Trump selbst wehrt sich seit jeher gegen die Anschuldigungen und wetterte mehrfach gegen die Arbeit des Komitees. Jegliche Vorwürfe tat er als politisch motiviert ab. Nach der Anhörung am Montag griff der Ex-Präsident erneut den Ausschuss an und wiederholte seine Lüge vom Wahlbetrug. «Was mich nicht umbringt, macht mich stärker», schrieb er auf der von ihm mitgegründeten Plattform Truth Social.
Das Justizministerium muss nun prüfen, ob es genügend Beweise für die weiteren Schritte gegen den Republikaner hat: Am Ende könnte Trump angeklagt werden. Der seltene Straftatbestand Aufruhr ist dabei der schwerwiegendste: Er ist dem US-Gesetz zufolge erfüllt, wenn zum Aufstand gegen die Autorität des Staates oder der Gesetze angestiftet oder sich daran beteiligt wird. Dies wird mit einer Geldstrafe oder mit Gefängnis bis zu zehn Jahren oder mit beidem bestraft. Sollte Trump wegen Aufruhrs verurteilt werden, dürfte er kein politisches Amt mehr ausüben.
Zeugin: «Trump war sich über mögliche Gewalt im Klaren»
Eine ehemalige Mitarbeiterin des Weissen Hauses hat dem Umfeld von Ex-US-Präsident Donald Trump vorgeworfen, sie vor ihrer Aussage vor dem Untersuchungsausschuss zur Kapitol-Attacke unter Druck gesetzt haben. Das Gremium veröffentlichte Mitschriften von Cassidy Hutchinsons Aussagen vor dem Ausschuss.
Hutchinson war im Sommer als spektakuläre Überraschungszeugin bei einer öffentlichen Anhörung des Gremiums aufgetreten. Aus den Mitschriften ihrer Aussagen hinter verschlossenen Türen geht nun hervor, dass Trumps Team versucht haben soll, sie zu beeinflussen.

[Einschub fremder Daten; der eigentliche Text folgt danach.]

-- ==== Sys2Proof/Machine/Step.lean ====
section
/-! DEFINITION. The step: whoever's turn it is moves, and the interrupt output follows (20_memory.md R112; 10_state.md
R73). -/

namespace Sys2Proof.Machine

/-- One step of the joint run (R112), after which `irq` shows its level (R73). -/
def step (s : State) : Host.Outcome State Fault Refusal := andThen s.move fun t => .next t.settleIrq

/-- `s` with a table word placed where the next step fetches it, in the format the decoder reads it in
(`tableFormat`): a command as the next host write to CMD, a half as slot 1 of a one-value record on BIN, the terminator
as the end of one. A program comes from outside the machine: notes/assumptions/13.md. -/
def State.withFetchWord (s : State) (nbits w : Nat) : State :=
  match tableFormat nbits with
  | .cmd => s.withCommand (BitVec.ofNat 64 (w % 2 ^ nbits))
  | .slot1 => s.withRecord (halfProgram (BitVec.ofNat 4 w))
  | .slot2 => s.withRecord (halfProgram (BitVec.ofNat 4 w))
  | .term => s.withRecord (termProgram (BitVec.ofNat 8 (w % 2 ^ nbits)))

end Sys2Proof.Machine
end

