-- ==== Sys2Proof/Laws/Operands.lean ====
section
/-! SUPPORT. The small facts of the operand forms: leading zero bytes, codes, payload bytes. -/

namespace Sys2Proof.Machine

@[simp] theorem lzb_zero : lzb 0#64 = 8 := rfl

theorem lzb_of_ne_zero {r : Word} (h : r ≠ 0#64) : lzb r = lzbUpTo r 7 := if_neg h

/-- `lzbUpTo r n` is the largest count up to `n` whose bound holds. -/
theorem lzbUpTo_spec (r : Word) (n : Nat) :
    lzbUpTo r n ≤ n ∧ r.toNat < 2 ^ (64 - 8 * lzbUpTo r n) ∧
      ∀ k ≤ n, r.toNat < 2 ^ (64 - 8 * k) → k ≤ lzbUpTo r n := by
  induction n with
  | zero => exact ⟨le_refl _, r.isLt, fun k hk _ => hk⟩
  | succ n ih =>
    simp only [lzbUpTo]
    split
    · rename_i h
      exact ⟨le_refl _, h, fun k hk _ => hk⟩
    · rename_i h
      refine ⟨by omega, ih.2.1, fun k hk hr => ?_⟩
      rcases Nat.lt_or_ge k (n + 1) with h' | h'
      · exact ih.2.2 k (by omega) hr
      · obtain rfl : k = n + 1 := by omega
        exact absurd hr h

theorem lzb_le (r : Word) : lzb r ≤ 8 := by
  by_cases h : r = 0#64
  · simp [h]
  · have := (lzbUpTo_spec r 7).1
    rw [lzb_of_ne_zero h]
    omega

theorem inv_le (c : BitVec 3) : inv c ≤ 8 := by revert c; decide

theorem nbytes_le (c : BitVec 3) : nbytes c ≤ 8 := by revert c; decide

@[simp] theorem ser_length (r : Word) (n : Nat) : (ser r n).length = n := by
  induction n generalizing r with
  | zero => rfl
  | succ n ih => simp [ser, ih]

@[simp] theorem ser_zero (r : Word) : ser r 0 = [] := rfl

@[simp] theorem des_nil : des [] = 0 := rfl

theorem des_cons (b : Byte) (bs : List Byte) : des (b :: bs) = b.setWidth 64 ||| (des bs <<< 8) := rfl

end Sys2Proof.Machine
end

Hutchinson sagte im Sommer unter anderem öffentlich aus, dass Trump sich vorab über mögliche Gewalt am 6. Januar 2021 im Klaren gewesen sei. Sie schilderte ausserdem detailreich die Ereignisse an diesem Tag im Weissen Haus. Trump wies die Vorwürfe zurück und beleidigte Hutchinson öffentlich.
«Sie werden mein Leben ruinieren, Mom»
Ihre Aussage war eine der aufsehenerregendsten Zeugenaussagen während der öffentlichen Anhörungen. Der Ausschuss des US-Repräsentantenhauses untersuchte gut anderthalb Jahren lang die Geschehnisse rund um die Kapitol-Attacke. Bei seiner letzten öffentlichen Anhörung am Montag empfahl das Gremium dem Justizministerium, strafrechtliche Schritte gegen Trump und andere Beteiligte einzuleiten.
Hutchinson hat den nun veröffentlichten Mitschriften zufolge dem Gremium im September geschildert, dass Trumps Umfeld ihr Jobs und finanzielle Unterstützung angeboten habe – auch für hohe Anwaltskosten. Gleichzeitig sei sie dazu gedrängt worden, ihre Rolle im Weissen Haus herunterzuspielen und loyal zu bleiben. «Je weniger Sie sich erinnern, desto besser», soll ein Trump-Vertrauter ihr gesagt haben.
Hutchinson arbeitete für den damaligen Stabschef des Weissen Hauses, Mark Meadows. «Sie werden mein Leben ruinieren, Mom, wenn ich etwas tue, was sie nicht wollen», hatte Hutchinson laut Mitschrift eigenen Angaben zufolge ihrer Mutter gesagt.